Task inputs
- Opening Delimiter -
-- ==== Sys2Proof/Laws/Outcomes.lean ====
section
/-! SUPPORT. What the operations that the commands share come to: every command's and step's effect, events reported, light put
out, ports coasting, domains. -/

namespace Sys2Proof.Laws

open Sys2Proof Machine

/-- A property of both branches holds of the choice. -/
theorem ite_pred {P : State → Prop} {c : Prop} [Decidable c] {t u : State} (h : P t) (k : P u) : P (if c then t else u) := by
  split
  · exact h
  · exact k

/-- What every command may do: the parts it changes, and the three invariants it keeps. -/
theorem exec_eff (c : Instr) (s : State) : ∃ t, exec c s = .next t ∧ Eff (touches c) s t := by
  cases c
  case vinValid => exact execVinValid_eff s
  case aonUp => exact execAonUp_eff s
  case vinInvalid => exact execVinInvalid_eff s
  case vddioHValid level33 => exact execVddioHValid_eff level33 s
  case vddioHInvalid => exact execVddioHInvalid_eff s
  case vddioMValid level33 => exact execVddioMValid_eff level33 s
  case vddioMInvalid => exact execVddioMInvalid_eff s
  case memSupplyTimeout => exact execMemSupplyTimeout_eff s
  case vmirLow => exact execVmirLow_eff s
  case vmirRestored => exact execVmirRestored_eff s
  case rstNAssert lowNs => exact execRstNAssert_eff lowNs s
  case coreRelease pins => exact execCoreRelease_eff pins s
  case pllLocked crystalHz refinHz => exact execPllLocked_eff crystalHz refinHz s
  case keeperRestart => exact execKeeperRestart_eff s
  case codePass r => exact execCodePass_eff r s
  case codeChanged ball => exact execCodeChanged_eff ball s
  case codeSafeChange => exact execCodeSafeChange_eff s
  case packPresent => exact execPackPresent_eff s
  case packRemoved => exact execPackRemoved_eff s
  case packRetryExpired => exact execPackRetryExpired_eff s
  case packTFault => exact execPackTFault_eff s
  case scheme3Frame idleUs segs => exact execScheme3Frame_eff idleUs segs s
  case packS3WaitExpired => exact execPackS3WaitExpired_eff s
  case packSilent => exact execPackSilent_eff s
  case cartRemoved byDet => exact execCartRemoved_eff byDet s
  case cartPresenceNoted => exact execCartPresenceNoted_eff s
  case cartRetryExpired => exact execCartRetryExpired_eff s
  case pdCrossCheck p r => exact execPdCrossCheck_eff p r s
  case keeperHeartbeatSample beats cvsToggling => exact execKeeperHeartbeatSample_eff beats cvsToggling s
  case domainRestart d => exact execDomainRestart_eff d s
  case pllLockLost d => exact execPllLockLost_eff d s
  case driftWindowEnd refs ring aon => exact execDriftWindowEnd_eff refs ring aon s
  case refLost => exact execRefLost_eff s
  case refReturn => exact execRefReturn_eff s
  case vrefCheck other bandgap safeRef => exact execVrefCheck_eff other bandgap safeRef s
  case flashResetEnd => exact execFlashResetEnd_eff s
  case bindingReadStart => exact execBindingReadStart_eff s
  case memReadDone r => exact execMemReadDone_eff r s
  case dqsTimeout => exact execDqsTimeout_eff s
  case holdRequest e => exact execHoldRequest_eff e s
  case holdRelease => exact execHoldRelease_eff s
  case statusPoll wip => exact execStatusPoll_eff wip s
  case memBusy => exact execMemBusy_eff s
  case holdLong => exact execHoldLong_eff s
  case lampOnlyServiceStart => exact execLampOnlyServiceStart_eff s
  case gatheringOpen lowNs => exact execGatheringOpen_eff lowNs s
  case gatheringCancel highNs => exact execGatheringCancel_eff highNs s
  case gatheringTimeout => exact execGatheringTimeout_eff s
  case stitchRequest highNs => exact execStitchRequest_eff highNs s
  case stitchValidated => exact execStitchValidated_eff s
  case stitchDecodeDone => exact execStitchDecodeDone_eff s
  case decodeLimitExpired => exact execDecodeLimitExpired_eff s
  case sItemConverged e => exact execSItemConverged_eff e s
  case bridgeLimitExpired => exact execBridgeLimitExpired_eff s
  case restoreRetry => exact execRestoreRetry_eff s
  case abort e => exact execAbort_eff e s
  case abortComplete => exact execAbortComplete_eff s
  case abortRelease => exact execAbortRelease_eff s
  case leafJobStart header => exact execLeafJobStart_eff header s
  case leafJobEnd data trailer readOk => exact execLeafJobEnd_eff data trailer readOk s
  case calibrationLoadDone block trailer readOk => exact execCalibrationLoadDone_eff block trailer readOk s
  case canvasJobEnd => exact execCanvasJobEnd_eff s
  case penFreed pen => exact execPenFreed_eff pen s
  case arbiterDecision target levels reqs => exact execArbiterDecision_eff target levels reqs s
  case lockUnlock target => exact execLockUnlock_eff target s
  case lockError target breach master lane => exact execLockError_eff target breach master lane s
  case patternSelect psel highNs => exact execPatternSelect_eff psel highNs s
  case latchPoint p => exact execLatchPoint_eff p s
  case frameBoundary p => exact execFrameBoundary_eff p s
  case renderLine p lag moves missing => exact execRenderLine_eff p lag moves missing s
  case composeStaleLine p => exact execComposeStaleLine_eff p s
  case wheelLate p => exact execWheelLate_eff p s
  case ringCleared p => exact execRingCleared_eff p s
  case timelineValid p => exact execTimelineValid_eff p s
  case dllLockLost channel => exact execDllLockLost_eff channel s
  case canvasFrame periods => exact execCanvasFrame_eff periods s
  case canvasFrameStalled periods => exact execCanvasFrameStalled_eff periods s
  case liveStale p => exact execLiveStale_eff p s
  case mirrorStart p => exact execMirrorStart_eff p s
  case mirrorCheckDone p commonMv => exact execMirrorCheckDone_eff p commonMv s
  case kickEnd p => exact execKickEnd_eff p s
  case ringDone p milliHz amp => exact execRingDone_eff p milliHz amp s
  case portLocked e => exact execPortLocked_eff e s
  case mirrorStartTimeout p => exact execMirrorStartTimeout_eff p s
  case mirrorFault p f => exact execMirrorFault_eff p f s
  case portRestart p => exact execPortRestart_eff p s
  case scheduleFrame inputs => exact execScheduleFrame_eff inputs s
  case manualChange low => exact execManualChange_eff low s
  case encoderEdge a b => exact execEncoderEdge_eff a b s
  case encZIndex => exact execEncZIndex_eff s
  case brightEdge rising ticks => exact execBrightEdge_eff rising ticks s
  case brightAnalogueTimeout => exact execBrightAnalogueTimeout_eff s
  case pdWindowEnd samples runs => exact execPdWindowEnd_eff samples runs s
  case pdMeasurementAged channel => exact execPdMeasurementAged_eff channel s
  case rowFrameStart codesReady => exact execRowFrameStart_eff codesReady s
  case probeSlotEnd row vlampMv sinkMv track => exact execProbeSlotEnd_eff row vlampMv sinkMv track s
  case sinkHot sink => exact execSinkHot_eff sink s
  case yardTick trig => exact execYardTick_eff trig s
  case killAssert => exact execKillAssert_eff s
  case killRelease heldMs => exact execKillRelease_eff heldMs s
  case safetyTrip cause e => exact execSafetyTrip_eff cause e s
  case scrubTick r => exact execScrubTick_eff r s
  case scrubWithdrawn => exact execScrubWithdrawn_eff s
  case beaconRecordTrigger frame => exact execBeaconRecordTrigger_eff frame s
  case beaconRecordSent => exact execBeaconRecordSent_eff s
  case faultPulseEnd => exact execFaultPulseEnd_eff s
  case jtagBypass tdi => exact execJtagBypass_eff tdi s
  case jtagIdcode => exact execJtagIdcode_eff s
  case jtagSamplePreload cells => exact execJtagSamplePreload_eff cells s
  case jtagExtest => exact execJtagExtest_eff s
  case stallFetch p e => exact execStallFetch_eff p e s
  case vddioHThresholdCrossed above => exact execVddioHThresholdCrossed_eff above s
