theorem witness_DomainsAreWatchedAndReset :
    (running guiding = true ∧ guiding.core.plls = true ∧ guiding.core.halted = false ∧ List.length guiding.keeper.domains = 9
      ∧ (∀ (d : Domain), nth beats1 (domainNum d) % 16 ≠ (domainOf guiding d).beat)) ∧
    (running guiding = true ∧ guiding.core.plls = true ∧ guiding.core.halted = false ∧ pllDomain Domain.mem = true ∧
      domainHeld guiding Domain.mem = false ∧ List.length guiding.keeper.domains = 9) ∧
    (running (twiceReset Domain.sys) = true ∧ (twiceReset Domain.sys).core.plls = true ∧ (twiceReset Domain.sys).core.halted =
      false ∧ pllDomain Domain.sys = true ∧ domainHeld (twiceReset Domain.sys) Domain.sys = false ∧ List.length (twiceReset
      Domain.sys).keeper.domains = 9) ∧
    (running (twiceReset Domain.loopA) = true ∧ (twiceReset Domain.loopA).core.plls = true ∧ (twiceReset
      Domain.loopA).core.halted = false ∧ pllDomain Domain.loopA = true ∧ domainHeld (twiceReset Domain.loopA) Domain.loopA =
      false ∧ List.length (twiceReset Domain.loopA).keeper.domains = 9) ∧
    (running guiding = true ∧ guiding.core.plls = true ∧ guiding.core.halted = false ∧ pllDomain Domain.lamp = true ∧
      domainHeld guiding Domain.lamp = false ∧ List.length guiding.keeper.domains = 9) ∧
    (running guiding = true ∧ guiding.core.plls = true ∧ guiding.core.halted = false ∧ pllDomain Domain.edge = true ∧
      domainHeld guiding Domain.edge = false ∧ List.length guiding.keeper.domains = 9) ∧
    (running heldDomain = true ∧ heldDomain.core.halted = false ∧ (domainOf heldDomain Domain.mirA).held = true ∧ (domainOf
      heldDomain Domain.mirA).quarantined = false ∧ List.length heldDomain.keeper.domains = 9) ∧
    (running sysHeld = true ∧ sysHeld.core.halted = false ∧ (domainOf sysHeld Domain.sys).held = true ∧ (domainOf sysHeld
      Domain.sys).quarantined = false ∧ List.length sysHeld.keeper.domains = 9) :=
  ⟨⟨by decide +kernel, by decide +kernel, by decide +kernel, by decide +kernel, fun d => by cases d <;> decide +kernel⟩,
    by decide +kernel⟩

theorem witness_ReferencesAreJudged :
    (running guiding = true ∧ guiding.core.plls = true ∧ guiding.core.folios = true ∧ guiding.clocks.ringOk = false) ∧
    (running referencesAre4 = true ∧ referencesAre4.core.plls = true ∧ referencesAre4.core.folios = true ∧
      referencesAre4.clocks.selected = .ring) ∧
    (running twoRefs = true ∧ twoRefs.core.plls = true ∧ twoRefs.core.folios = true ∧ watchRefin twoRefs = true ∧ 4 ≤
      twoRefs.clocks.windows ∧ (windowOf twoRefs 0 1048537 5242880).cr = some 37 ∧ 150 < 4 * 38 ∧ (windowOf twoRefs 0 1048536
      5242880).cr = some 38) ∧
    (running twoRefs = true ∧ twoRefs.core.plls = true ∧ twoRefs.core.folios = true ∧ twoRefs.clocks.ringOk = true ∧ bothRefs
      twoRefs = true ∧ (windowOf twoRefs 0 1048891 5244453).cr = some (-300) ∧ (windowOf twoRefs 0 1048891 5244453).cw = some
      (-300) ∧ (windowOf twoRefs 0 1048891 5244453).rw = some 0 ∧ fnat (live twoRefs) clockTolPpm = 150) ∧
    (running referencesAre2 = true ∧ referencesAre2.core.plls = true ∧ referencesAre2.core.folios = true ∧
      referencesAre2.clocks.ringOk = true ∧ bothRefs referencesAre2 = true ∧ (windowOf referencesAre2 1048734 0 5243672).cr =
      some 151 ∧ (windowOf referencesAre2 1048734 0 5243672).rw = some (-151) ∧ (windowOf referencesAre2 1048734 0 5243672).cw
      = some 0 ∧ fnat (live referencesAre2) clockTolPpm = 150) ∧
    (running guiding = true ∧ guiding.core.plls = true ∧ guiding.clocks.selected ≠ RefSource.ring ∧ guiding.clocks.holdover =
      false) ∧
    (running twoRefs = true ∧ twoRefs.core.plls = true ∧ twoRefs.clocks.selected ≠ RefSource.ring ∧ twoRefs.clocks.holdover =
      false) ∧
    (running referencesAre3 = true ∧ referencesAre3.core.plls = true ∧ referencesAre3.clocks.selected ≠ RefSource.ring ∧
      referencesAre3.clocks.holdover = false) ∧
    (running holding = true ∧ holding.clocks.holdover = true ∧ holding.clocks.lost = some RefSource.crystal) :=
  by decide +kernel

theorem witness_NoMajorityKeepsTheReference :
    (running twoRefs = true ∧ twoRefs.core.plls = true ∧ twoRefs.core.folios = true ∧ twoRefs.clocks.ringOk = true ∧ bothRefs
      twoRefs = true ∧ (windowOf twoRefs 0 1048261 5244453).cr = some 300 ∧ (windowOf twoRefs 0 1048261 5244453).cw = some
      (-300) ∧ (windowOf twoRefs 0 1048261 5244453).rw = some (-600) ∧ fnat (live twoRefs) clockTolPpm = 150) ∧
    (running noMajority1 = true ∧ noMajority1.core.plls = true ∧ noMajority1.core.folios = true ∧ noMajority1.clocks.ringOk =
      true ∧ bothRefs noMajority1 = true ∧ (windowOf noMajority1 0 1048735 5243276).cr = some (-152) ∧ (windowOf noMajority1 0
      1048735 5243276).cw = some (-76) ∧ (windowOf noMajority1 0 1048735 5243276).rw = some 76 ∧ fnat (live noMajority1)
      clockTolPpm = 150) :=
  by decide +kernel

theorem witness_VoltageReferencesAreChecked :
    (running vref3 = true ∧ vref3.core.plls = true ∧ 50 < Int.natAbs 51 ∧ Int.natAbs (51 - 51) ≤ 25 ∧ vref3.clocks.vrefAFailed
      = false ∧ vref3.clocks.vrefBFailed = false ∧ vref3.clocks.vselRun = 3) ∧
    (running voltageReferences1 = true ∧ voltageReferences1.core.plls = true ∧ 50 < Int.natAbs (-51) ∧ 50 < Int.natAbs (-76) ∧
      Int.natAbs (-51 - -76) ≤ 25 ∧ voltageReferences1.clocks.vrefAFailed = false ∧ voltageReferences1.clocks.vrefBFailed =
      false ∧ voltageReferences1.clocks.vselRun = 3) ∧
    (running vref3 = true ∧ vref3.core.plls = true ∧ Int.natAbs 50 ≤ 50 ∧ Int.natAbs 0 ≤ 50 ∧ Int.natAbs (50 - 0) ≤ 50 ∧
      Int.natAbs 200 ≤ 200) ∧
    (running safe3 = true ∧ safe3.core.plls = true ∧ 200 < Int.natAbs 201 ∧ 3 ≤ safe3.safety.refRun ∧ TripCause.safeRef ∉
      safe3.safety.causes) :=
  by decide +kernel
- Closing Delimiter -
Exercise directions
Which lines of the data contain the string "readOk"? Copy each one.

Task result
  case leafJobEnd data trailer readOk => exact execLeafJobEnd_eff data trailer readOk s
  case calibrationLoadDone block trailer readOk => exact execCalibrationLoadDone_eff block trailer readOk s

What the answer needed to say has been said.